Exercise directions:
From the records below, transcribe only the lines running from the one with "theorem test_decode_seImm : decode" through the one with "theorem test_decode_xorReg : decode". Keep both of those end lines.

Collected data
[Start of Attachment]
-- ==== Sys2Proof/Tests/Slice0.lean ====
section
/-! SUPPORT. The model's own tests. Every expected result is a vector of spec/95_test_vectors.md, named in the
comment, or worked out by hand from the rule named. -/

namespace Sys2Proof.Tests

open Sys2Proof.Machine

/-- The field `f` of the state that one step running the word `w` gives. -/
def after {α : Type} (s : State) (w : Nat) (f : State → α) : Option α :=
  match step (s.withFetchWord 16 w) with
  | .next t => some (f t)
  | _ => none

/-- The error that one step running the word `w` stops at. -/
def stops (s : State) (w : Nat) : Option Fault :=
  match step (s.withFetchWord 16 w) with
  | .fault e => some e
  | _ => none

/-- The field `f` of the state one machine step gives. -/
def afterStep {α : Type} (s : State) (f : State → α) : Option α :=
  match step s with
  | .next t => some (f t)
  | _ => none

/-- The reset state with V1 and V2 set. -/
def regs12 (a b : Byte) : State := (State.reset.setV 1 a).setV 2 b

/-- The reset state with I set. -/
def withI (i : Word) : State := State.reset.setI i

/-- The reset state under another choice of the open policies. -/
def under (u : UnknownOpcodePolicy) (t : KeyWaitTrigger) (k : KeyIndexPolicy) : State :=
  { State.reset with
    cfg := { Config.standard with unknownOpcodePolicy := u, keyWaitTrigger := t, keyIndexPolicy := k } }

def v1vf (s : State) : Byte × Byte := (s.getV 1, s.getV VF)

/-! ### Well-formedness: each check refuses an ill-formed term -/

/-- DEC-7 -/
theorem test_wordKnown_refuses_class0 : wordKnown 0x0123 = false := by decide
/-- DEC-12 -/
theorem test_wordKnown_refuses_class8 : wordKnown 0x8008 = false := by decide
/-- DEC-17 -/
theorem test_wordKnown_refuses_classE : wordKnown 0xE09F = false := by decide
/-- DEC-18 -/
theorem test_wordKnown_refuses_classF : wordKnown 0xF0FF = false := by decide
theorem imageFits_replicate (n : Nat) (b : Byte) : imageFits (List.replicate n b) = decide (n ≤ 3584) := by
  simp [imageFits, maxImageLength]

/-- LR-2 -/
theorem test_imageFits_refuses_3585 : imageFits (List.replicate 3585 0) = false := imageFits_replicate 3585 0
/-- LR-1 -/
theorem test_imageFits_3584 : imageFits (List.replicate 3584 0) = true := imageFits_replicate 3584 0

/-! ### Decoding: words written out bit by bit from the patterns of R108 -/

theorem test_decode_cls : decode 0b0000000011100000 = .instr .cls := by decide
/-- DEC-3: bits 11:8 are ignored -/
theorem test_decode_cls_ignored : decode 0x01E0 = .instr .cls := by decide
theorem test_decode_ret : decode 0b0000000011101110 = .instr .ret := by decide
theorem test_decode_jp : decode 0b0001101010111100 = .instr (.jp 0xABC) := by decide
theorem test_decode_call : decode 0b0010001100000000 = .instr (.call 0x300) := by decide
theorem test_decode_seImm : decode 0b0011001100010000 = .instr (.seImm 3 0x10) := by decide
theorem test_decode_sneImm : decode 0b0100001100010001 = .instr (.sneImm 3 0x11) := by decide
/-- DEC-10: bits 3:0 are ignored -/
theorem test_decode_seReg : decode 0b0101000100100001 = .instr (.seReg 1 2) := by decide
theorem test_decode_ldImm : decode 0b0110101010011101 = .instr (.ldImm 0xA 0x9D) := by decide
theorem test_decode_addImm : decode 0b0111000100000010 = .instr (.addImm 1 2) := by decide
theorem test_decode_ldReg : decode 0b1000000100100000 = .instr (.ldReg 1 2) := by decide
theorem test_decode_orReg : decode 0b1000000100100001 = .instr (.orReg 1 2) := by decide
theorem test_decode_andReg : decode 0b1000000100100010 = .instr (.andReg 1 2) := by decide
theorem test_decode_xorReg : decode 0b1000000100100011 = .instr (.xorReg 1 2) := by decide
theorem test_decode_addReg : decode 0b1000000100100100 = .instr (.addReg 1 2) := by decide
theorem test_decode_sub : decode 0b1000000100100101 = .instr (.sub 1 2) := by decide
theorem test_decode_shr : decode 0b1000101010110110 = .instr (.shr 0xA 0xB) := by decide
theorem test_decode_subn : decode 0b1000000100100111 = .instr (.subn 1 2) := by decide
theorem test_decode_shl : decode 0b1000101010111110 = .instr (.shl 0xA 0xB) := by decide
/-- DEC-11: bits 3:0 are ignored -/
theorem test_decode_sneReg : decode 0b1001101010110111 = .instr (.sneReg 0xA 0xB) := by decide
theorem test_decode_ldI : decode 0b1010001100000000 = .instr (.ldI 0x300) := by decide
theorem test_decode_jpV0 : decode 0b1011000100100011 = .instr (.jpV0 0x123) := by decide
theorem test_decode_rnd : decode 0b1100000100001111 = .instr (.rnd 1 0x0F) := by decide
/-- DEC-1 -/
theorem test_decode_drw : decode 0b1101000100101111 = .instr (.drw 1 2 15) := by decide
theorem test_decode_skp : decode 0b1110000010011110 = .instr (.skp 0) := by decide
theorem test_decode_sknp : decode 0b1110000110100001 = .instr (.sknp 1) := by decide
theorem test_decode_ldVxDT : decode 0b1111001100000111 = .instr (.ldVxDT 3) := by decide
theorem test_decode_ldVxK : decode 0b1111010100001010 = .instr (.ldVxK 5) := by decide
theorem test_decode_ldDTVx : decode 0b1111000000010101 = .instr (.ldDTVx 0) := by decide
theorem test_decode_ldSTVx : decode 0b1111010000011000 = .instr (.ldSTVx 4) := by decide
theorem test_decode_addI : decode 0b1111001000011110 = .instr (.addI 2) := by decide
theorem test_decode_ldF : decode 0b1111000000101001 = .instr (.ldF 0) := by decide
theorem test_decode_ldB : decode 0b1111000100110011 = .instr (.ldB 1) := by decide
theorem test_decode_storeRegs : decode 0b1111001001010101 = .instr (.storeRegs 2) := by decide
theorem test_decode_loadRegs : decode 0b1111000101100101 = .instr (.loadRegs 1) := by decide
/-- DEC-13 -/
theorem test_decode_unknown8 : decode 0x800F = .unknown 0x800F := by decide
/-- DEC-19 -/
theorem test_decode_unknownF : decode 0xFFFF = .unknown 0xFFFF := by decide
theorem test_decodeTableWord : decodeTableWord 16 0x8124 = some (.addReg 1 2) := by decide
theorem test_decodeTableWord_refuses : decodeTableWord 16 0x0000 = none := by decide

/-! ### Fetch and dispatch -/

/-- FD-2: an odd PC is no fault -/
theorem test_odd_pc :
    after (State.reset.setPc 0x201) 0x6207 (fun t => (t.getV 2, t.pc)) = some (0x07, 0x203) := by decide
/-- FD-3 -/
theorem test_fetch_last_word :
    after (State.reset.setPc 0xFFE) 0x6301 (fun t => (t.getV 3, t.pc)) = some (0x01, 0x1000) := by decide
/-- FD-4 -/
theorem test_fetch_outside : step (State.reset.setPc 0x1000) = .fault (.addressOutOfRange 0x1000) := rfl
/-- FD-5 -/
theorem test_fetch_half_outside : step (State.reset.setPc 0xFFF) = .fault (.addressOutOfRange 0x1000) := rfl
/-- FD-6 -/
theorem test_unknown_halt : stops (under .halt .level .draw) 0x0123 = some (.unknownOpcode 0x0123) := by decide
/-- FD-7 -/
theorem test_unknown_skip :
    after (under .skip .level .draw) 0x0123 (fun t => (t.pc, t.outputs)) =
      some (0x202, [.error (.unknownOpcode 0x0123)]) := by decide
/-- R394 -/
theorem test_step_before_load : step (State.constructed Config.standard) = .refused .stepBeforeLoad := rfl

/-! ### Control flow -/

/-- CF-1 -/
theorem test_jp : after State.reset 0x1234 (·.pc) = some 0x234 := by decide
/-- CF-2 -/
theorem test_call : after State.reset 0x2300 (fun t => (t.stack, t.pc)) = some ([0x202], 0x300) := by decide
/-- CF-7, the 17th nested CALL -/
theorem test_call_overflow :
    stops (State.reset.setStack (List.replicate 16 0x202)) 0x2200 = some .stackOverflow := by decide
/-- CF-3 -/
theorem test_ret :
    after ((State.reset.setPc 0x300).setStack [0x202]) 0x00EE (fun t => (t.stack, t.pc)) = some ([], 0x202) := by
  decide
/-- CF-4 -/
theorem test_ret_underflow : stops (State.reset.setPc 0x300) 0x00EE = some .stackUnderflow := by decide
/-- CF-5 -/
theorem test_seImm : after (State.reset.setV 3 0x10) 0x3310 (·.pc) = some 0x204 := by decide
/-- CF-6 -/
theorem test_seImm_no : after (State.reset.setV 3 0x10) 0x3311 (·.pc) = some 0x202 := by decide
/-- CF-8 -/
theorem test_sneImm : after (State.reset.setV 3 0x10) 0x4311 (·.pc) = some 0x204 := by decide
/-- CF-10 -/
theorem test_seReg : after (regs12 7 7) 0x5120 (·.pc) = some 0x204 := by decide
/-- CF-11 -/
theorem test_seReg_no : after (regs12 7 8) 0x5120 (·.pc) = some 0x202 := by decide
/-- CF-13 -/
theorem test_sneReg : after (regs12 7 8) 0x9120 (·.pc) = some 0x204 := by decide
/-- CF-14 -/
theorem test_sneReg_same : after (regs12 7 8) 0x9110 (·.pc) = some 0x202 := by decide
/-- CF-15 -/
theorem test_jpV0 : after (State.reset.setV 0 0x10) 0xB300 (·.pc) = some 0x310 := by decide
/-- CF-16 -/
theorem test_jpV0_top : after (State.reset.setV 0 0xFF) 0xBFFF (·.pc) = some 0x10FE := by decide

/-! ### Arithmetic and logic -/

/-- AL-1 -/
theorem test_ldImm : after State.reset 0x6A9D (·.getV 0xA) = some 0x9D := by decide
/-- AL-2 -/
theorem test_addImm : after ((regs12 0xFF 0).setV VF 0x55) 0x7102 v1vf = some (0x01, 0x55) := by decide
/-- AL-4 -/
theorem test_ldReg : after (regs12 0 0x33) 0x8120 (·.getV 1) = some 0x33 := by decide
/-- AL-5 -/
theorem test_or : after (regs12 0x0F 0xF0) 0x8121 v1vf = some (0xFF, 0) := by decide
/-- AL-5 -/
theorem test_and : after (regs12 0x3C 0x0F) 0x8122 v1vf = some (0x0C, 0) := by decide
/-- AL-5 -/
theorem test_xor : after (regs12 0x3C 0x0F) 0x8123 v1vf = some (0x33, 0) := by decide
/-- AL-9 -/
theorem test_addReg : after (regs12 0xFF 0xFF) 0x8124 v1vf = some (0xFE, 1) := by decide
/-- AL-10: the sum overwrites the flag -/
theorem test_addReg_vf : after ((regs12 0x20 0).setV VF 0x10) 0x8F14 (·.getV VF) = some 0x30 := by decide
/-- AL-13 -/
theorem test_sub : after (regs12 3 5) 0x8125 v1vf = some (0xFE, 0) := by decide
/-- AL-14: strictly greater -/
theorem test_sub_equal : after (regs12 7 7) 0x8125 v1vf = some (0, 0) := by decide
/-- AL-19 -/
theorem test_subn : after (regs12 3 5) 0x8127 v1vf = some (2, 1) := by decide
/-- AL-21 -/
theorem test_subn_equal : after (regs12 7 7) 0x8127 v1vf = some (0, 0) := by decide
/-- AL-24: Vy is not used -/
theorem test_shr : after (regs12 0x04 0xFF) 0x8126 v1vf = some (0x02, 0) := by decide
/-- AL-26: flag 0 first, then the shifted value -/
theorem test_shr_vf : after (State.reset.setV VF 0x02) 0x8F06 (·.getV VF) = some 0x01 := by decide
/-- AL-28 -/
theorem test_shl : after (regs12 0x81 0) 0x810E v1vf = some (0x02, 1) := by decide
/-- AL-31: Vy is not used -/
theorem test_shl_no_vy : after (regs12 0x40 0x80) 0x812E v1vf = some (0x80, 0) := by decide
/-- AL-32: the draw is 0xB7 -/
theorem test_rnd :
    after (State.reset.setRng ⟨[0xB7], 0⟩) 0xC10F (fun t => (t.getV 1, t.rng)) = some (0x07, ⟨[], 1⟩) := by decide

/-! ### Index and memory -/

/-- IM-1 -/
theorem test_ldI : after State.reset 0xA300 (·.i) = some 0x300 := by decide
/-- IM-3 -/
theorem test_addI : after ((withI 0xFFFF).setV 1 1) 0xF11E (fun t => (t.i, t.getV VF)) = some (0, 0) := by decide
/-- IM-7 -/
theorem test_ldF : after (State.reset.setV 0 0xFF) 0xF029 (·.i) = some 0x4FB := by decide
/-- IM-8 -/
theorem test_ldB :
    after ((withI 0x300).setV 1 157) 0xF133 (fun t => (t.readBytes 0x300 3, t.i)) = some ([1, 5, 7], 0x300) := by
  decide
/-- IM-11 -/
theorem test_ldB_outside : stops (withI 4094) 0xF133 = some (.addressOutOfRange 4096) := by decide
/-- IM-15 -/
theorem test_storeRegs :
    after (((withI 0xFF0).setV 1 2).setV 0xF 3) 0xFF55
      (fun t => (t.readByte 0xFF1, t.readByte 0xFFF, t.i)) = some (2, 3, 0x1000) := by decide
/-- IM-16 -/
theorem test_storeRegs_outside : stops (withI 0xFF1) 0xFF55 = some (.addressOutOfRange 4096) := by decide
/-- IM-17 -/
theorem test_loadRegs :
    after ((withI 0x300).writeBytes 0x300 [1, 5, 7]) 0xF265
      (fun t => (t.getV 0, t.getV 1, t.getV 2, t.i)) = some (1, 5, 7, 0x303) := by decide
/-- IM-19 -/
theorem test_loadRegs_outside : stops (withI 0x1000) 0xF065 = some (.addressOutOfRange 0x1000) := by decide

/-! ### Display -/

/-- A display with one pixel set. -/
def onePixel (p : Pixel) : Display := (xorPixel clearDisplay p).1

/-- DS-1 -/
theorem test_cls :
    after (State.reset.setDisplay (onePixel (5, 5))) 0x00E0 (fun t => (t.display, t.outputs)) =
      some (clearDisplay, [.clear]) := by decide
/-- DS-5: wrap on the vertical axis -/
theorem test_drw_wrap :
    after (((withI 0x300).setV 2 31).writeBytes 0x300 [0x80, 0x80]) 0xD122
      (fun t => (pixelAt t.display (0, 31), pixelAt t.display (0, 0), t.getV VF)) = some (true, true, 0) := by
  decide
/-- DS-7: collision -/
theorem test_drw_collision :
    after (((withI 0x300).setDisplay (onePixel (0, 0))).writeBytes 0x300 [0xC0]) 0xD121
      (fun t => (pixelAt t.display (0, 0), pixelAt t.display (1, 0), t.getV VF, t.outputs)) =
      some (false, true, 1, [.present]) := by decide

/-! ### Input and timers -/

/-- The reset state with key 7 down and V1 naming it. -/
def key7 : State := (State.reset.setKeys 0x0080).setV 1 0x07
[End of Attachment]
Response area:
theorem test_decode_seImm : decode 0b0011001100010000 = .instr (.seImm 3 0x10) := by decide
theorem test_decode_sneImm : decode 0b0100001100010001 = .instr (.sneImm 3 0x11) := by decide
/-- DEC-10: bits 3:0 are ignored -/
theorem test_decode_seReg : decode 0b0101000100100001 = .instr (.seReg 1 2) := by decide
theorem test_decode_ldImm : decode 0b0110101010011101 = .instr (.ldImm 0xA 0x9D) := by decide
theorem test_decode_addImm : decode 0b0111000100000010 = .instr (.addImm 1 2) := by decide
theorem test_decode_ldReg : decode 0b1000000100100000 = .instr (.ldReg 1 2) := by decide
theorem test_decode_orReg : decode 0b1000000100100001 = .instr (.orReg 1 2) := by decide
theorem test_decode_andReg : decode 0b1000000100100010 = .instr (.andReg 1 2) := by decide
theorem test_decode_xorReg : decode 0b1000000100100011 = .instr (.xorReg 1 2) := by decide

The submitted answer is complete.